#### What is required
Scan the records for the line containing "have hn : nextPc s 1 = 32768 := h". From there through the last line, write out each line exactly.

Source data
---+---
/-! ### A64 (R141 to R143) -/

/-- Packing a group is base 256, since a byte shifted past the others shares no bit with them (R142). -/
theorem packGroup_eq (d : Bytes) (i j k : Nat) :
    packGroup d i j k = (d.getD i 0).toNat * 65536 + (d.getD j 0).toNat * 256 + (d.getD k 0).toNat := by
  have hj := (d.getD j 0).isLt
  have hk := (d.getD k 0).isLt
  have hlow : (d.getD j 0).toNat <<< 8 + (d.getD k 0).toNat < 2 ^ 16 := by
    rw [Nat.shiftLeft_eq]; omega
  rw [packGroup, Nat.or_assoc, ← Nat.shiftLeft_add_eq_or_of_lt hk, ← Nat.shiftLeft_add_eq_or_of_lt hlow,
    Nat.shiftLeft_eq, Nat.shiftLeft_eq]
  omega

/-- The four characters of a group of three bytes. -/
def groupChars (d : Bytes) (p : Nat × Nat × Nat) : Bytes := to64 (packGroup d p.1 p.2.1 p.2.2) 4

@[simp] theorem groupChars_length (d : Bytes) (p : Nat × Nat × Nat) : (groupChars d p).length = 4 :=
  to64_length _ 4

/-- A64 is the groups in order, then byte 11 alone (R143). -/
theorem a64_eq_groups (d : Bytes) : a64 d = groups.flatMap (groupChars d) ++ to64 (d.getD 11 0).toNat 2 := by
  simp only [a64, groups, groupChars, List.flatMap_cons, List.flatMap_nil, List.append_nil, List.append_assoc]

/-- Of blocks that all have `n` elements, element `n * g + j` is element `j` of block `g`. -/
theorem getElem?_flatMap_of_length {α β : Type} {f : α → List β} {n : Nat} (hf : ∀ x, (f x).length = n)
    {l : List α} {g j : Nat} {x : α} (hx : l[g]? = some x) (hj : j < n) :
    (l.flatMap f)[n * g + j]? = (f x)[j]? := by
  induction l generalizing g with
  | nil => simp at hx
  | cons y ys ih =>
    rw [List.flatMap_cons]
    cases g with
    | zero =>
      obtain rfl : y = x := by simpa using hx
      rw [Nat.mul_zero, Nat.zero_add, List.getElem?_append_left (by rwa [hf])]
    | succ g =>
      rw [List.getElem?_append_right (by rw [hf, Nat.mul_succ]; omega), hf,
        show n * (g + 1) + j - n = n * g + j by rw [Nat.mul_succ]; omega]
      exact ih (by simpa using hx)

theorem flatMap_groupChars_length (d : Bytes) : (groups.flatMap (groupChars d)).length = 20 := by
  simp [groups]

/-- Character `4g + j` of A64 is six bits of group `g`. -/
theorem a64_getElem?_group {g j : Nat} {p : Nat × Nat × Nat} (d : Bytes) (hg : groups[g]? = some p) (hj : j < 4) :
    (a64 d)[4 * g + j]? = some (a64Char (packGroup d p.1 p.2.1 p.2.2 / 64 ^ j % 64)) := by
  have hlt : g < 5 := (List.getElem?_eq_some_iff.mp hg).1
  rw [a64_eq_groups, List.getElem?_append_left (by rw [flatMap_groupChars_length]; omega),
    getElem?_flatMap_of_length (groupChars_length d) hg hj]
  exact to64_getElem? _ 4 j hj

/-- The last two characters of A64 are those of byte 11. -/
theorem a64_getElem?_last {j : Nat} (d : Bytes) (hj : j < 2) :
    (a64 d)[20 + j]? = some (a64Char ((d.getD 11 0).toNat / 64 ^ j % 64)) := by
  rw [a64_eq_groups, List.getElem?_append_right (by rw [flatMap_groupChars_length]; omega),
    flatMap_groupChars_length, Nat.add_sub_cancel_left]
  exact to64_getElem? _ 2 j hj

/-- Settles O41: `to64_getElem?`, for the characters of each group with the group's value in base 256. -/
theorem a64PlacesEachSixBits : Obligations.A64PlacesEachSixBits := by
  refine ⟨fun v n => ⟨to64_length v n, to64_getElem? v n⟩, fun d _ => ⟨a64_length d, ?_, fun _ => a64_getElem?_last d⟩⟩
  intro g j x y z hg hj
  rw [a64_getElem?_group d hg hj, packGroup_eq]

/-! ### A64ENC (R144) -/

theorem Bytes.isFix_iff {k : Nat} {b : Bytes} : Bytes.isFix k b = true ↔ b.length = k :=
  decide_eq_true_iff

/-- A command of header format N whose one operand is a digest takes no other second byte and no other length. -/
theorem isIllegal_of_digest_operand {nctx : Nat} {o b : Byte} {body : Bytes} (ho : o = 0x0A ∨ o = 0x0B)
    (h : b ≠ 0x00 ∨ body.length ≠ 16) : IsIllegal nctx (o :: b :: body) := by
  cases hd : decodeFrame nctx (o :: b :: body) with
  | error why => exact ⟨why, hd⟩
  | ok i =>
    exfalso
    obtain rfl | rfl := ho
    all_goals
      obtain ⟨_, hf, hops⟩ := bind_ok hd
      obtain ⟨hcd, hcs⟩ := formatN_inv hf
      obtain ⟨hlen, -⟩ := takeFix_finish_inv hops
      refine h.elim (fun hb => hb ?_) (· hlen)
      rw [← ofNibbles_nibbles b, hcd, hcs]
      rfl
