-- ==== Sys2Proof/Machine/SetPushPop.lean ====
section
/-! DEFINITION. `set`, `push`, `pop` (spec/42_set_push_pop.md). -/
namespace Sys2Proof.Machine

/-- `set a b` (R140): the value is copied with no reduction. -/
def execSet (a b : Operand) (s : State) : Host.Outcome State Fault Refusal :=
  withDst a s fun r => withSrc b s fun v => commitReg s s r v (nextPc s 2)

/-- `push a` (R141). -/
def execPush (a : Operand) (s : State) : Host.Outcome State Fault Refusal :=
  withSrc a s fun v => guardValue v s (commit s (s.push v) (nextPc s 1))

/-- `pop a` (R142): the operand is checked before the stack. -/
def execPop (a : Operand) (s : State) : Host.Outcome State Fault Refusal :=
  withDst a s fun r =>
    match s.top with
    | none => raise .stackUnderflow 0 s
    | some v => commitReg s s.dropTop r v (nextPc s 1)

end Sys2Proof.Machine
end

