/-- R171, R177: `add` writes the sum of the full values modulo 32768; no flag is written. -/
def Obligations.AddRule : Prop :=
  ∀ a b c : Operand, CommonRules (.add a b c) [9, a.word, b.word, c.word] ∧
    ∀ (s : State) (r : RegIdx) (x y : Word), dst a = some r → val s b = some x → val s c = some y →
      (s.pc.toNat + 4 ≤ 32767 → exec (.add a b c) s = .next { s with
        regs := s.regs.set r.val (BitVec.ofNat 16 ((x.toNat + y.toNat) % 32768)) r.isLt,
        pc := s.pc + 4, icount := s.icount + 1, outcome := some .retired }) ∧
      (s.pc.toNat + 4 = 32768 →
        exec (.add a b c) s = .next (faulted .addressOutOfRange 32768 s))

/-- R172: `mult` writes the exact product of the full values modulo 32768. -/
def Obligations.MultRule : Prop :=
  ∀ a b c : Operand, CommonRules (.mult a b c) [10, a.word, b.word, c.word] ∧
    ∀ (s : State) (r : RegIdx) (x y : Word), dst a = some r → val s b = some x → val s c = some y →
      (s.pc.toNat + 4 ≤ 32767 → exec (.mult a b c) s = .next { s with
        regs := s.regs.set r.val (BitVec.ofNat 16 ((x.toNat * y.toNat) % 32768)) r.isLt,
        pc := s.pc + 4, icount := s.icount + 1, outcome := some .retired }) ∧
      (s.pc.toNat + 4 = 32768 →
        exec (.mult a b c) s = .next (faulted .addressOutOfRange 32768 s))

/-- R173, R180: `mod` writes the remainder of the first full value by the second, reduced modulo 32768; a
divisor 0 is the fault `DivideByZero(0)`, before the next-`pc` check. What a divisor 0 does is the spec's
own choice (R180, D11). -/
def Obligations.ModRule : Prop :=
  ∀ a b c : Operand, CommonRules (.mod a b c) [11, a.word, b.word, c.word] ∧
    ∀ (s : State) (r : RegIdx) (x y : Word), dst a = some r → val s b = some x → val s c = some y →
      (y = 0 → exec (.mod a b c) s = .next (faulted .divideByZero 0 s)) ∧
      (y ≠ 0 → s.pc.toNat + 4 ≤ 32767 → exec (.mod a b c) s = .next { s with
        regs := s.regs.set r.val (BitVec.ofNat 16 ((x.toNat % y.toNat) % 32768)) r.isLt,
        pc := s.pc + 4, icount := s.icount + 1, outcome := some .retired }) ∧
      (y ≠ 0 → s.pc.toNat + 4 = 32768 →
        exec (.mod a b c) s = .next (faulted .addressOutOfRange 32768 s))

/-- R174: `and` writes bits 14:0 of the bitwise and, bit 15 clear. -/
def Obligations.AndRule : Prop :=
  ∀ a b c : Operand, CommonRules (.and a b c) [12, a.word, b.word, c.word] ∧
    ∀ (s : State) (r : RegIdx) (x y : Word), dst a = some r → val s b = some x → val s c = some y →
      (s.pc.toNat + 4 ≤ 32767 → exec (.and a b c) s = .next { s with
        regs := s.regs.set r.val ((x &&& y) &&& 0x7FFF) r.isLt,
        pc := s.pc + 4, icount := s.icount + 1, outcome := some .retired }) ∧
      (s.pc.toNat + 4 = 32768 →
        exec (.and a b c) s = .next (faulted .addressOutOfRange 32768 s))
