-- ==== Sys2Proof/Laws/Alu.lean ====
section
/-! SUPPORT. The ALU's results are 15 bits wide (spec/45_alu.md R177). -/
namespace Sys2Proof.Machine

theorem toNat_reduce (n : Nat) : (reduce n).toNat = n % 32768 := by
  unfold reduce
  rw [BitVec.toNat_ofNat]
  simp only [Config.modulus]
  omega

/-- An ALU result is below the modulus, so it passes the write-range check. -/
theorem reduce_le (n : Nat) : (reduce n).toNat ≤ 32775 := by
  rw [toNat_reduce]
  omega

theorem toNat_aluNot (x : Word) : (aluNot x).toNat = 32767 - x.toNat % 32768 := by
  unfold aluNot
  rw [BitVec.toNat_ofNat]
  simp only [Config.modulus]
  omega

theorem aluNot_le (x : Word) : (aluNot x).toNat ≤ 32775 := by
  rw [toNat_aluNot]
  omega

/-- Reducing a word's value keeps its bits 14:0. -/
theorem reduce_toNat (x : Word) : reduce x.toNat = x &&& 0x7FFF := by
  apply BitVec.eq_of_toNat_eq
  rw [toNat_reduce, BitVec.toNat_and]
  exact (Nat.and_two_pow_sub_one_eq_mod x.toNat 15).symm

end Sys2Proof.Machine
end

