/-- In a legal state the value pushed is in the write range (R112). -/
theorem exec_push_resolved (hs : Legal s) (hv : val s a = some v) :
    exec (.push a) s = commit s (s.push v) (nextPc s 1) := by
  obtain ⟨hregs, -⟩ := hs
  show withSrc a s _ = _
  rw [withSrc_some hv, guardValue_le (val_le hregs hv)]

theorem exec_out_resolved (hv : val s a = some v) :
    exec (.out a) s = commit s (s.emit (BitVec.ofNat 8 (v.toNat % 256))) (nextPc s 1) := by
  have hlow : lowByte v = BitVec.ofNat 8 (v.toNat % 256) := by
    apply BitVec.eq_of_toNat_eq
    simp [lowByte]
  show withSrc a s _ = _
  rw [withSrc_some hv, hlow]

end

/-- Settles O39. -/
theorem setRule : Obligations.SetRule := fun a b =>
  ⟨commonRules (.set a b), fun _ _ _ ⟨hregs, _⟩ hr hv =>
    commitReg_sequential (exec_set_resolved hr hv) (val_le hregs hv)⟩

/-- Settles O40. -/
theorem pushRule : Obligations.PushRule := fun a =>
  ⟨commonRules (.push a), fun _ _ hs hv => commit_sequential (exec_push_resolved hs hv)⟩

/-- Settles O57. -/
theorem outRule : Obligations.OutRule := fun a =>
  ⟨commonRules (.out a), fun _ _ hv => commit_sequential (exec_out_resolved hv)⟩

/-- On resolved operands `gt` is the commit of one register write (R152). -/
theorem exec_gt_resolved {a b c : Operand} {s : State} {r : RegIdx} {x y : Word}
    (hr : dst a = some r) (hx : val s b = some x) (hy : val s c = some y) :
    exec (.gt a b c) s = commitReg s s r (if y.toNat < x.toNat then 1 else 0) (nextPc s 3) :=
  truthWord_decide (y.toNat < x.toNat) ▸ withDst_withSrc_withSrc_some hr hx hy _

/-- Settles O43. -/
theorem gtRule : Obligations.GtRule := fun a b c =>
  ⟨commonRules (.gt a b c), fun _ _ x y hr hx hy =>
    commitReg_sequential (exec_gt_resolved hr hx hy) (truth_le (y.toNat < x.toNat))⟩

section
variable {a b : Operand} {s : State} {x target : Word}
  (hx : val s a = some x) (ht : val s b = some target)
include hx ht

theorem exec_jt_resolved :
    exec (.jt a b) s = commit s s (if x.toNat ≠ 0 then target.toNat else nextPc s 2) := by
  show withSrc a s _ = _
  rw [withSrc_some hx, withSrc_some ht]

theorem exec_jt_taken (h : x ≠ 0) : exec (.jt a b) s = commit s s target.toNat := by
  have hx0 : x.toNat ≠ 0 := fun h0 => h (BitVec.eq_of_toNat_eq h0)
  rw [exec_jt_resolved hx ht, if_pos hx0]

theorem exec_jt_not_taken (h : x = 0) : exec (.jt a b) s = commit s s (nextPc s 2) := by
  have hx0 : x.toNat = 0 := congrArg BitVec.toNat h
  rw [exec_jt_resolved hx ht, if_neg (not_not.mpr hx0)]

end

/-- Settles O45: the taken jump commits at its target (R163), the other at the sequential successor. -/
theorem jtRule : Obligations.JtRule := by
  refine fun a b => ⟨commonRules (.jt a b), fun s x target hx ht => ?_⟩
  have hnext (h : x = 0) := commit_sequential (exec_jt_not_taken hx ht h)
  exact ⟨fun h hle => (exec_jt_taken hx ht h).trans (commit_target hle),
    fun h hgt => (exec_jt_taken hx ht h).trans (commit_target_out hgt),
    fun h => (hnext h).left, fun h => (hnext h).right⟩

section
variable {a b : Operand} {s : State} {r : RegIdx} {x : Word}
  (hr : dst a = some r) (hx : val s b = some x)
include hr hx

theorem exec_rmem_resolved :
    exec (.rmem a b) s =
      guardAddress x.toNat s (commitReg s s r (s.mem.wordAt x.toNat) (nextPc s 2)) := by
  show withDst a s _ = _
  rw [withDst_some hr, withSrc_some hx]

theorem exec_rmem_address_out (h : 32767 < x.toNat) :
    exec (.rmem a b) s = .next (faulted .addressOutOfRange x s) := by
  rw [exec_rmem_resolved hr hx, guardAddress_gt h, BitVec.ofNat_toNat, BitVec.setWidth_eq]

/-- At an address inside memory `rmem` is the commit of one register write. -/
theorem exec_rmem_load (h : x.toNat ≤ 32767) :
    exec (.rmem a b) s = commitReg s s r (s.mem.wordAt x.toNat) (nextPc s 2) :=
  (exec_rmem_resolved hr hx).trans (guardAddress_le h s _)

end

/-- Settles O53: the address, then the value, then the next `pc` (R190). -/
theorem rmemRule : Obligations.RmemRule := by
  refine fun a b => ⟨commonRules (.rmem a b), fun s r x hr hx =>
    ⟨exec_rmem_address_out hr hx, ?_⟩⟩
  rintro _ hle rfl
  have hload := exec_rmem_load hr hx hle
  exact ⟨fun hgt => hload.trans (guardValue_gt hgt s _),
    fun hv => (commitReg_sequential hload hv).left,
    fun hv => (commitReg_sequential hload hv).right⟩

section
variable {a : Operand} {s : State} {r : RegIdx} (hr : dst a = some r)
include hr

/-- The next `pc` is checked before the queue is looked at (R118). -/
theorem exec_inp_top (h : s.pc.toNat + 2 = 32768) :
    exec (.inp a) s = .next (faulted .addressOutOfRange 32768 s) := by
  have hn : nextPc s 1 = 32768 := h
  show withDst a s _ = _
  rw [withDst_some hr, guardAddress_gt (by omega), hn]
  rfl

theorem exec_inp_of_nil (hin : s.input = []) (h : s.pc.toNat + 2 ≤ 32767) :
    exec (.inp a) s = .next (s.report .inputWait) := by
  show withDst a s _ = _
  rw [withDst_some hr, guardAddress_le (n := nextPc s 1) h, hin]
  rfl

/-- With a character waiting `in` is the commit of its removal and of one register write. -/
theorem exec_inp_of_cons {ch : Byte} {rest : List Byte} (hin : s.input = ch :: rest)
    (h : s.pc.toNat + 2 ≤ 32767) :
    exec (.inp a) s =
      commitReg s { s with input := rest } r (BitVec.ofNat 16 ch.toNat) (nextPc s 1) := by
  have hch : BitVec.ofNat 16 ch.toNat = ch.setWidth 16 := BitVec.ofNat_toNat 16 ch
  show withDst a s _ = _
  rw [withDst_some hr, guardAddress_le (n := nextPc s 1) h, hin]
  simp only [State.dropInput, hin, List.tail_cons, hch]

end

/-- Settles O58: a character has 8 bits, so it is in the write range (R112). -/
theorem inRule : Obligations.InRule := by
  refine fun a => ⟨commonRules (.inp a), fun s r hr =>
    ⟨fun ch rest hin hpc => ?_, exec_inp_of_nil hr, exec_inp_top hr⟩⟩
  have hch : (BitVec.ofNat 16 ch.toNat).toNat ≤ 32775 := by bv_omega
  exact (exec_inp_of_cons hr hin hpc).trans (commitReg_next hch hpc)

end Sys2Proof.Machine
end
---+---
#### Solved exercise
  have hn : nextPc s 1 = 32768 := h
  show withDst a s _ = _
  rw [withDst_some hr, guardAddress_gt (by omega), hn]
  rfl

theorem exec_inp_of_nil (hin : s.input = []) (h : s.pc.toNat + 2 ≤ 32767) :
    exec (.inp a) s = .next (s.report .inputWait) := by
  show withDst a s _ = _
  rw [withDst_some hr, guardAddress_le (n := nextPc s 1) h, hin]
  rfl

/-- With a character waiting `in` is the commit of its removal and of one register write. -/
theorem exec_inp_of_cons {ch : Byte} {rest : List Byte} (hin : s.input = ch :: rest)
    (h : s.pc.toNat + 2 ≤ 32767) :
    exec (.inp a) s =
      commitReg s { s with input := rest } r (BitVec.ofNat 16 ch.toNat) (nextPc s 1) := by
  have hch : BitVec.ofNat 16 ch.toNat = ch.setWidth 16 := BitVec.ofNat_toNat 16 ch
  show withDst a s _ = _
  rw [withDst_some hr, guardAddress_le (n := nextPc s 1) h, hin]
  simp only [State.dropInput, hin, List.tail_cons, hch]

end

/-- Settles O58: a character has 8 bits, so it is in the write range (R112). -/
theorem inRule : Obligations.InRule := by
  refine fun a => ⟨commonRules (.inp a), fun s r hr =>
    ⟨fun ch rest hin hpc => ?_, exec_inp_of_nil hr, exec_inp_top hr⟩⟩
  have hch : (BitVec.ofNat 16 ch.toNat).toNat ≤ 32775 := by bv_omega
  exact (exec_inp_of_cons hr hin hpc).trans (commitReg_next hch hpc)

end Sys2Proof.Machine
end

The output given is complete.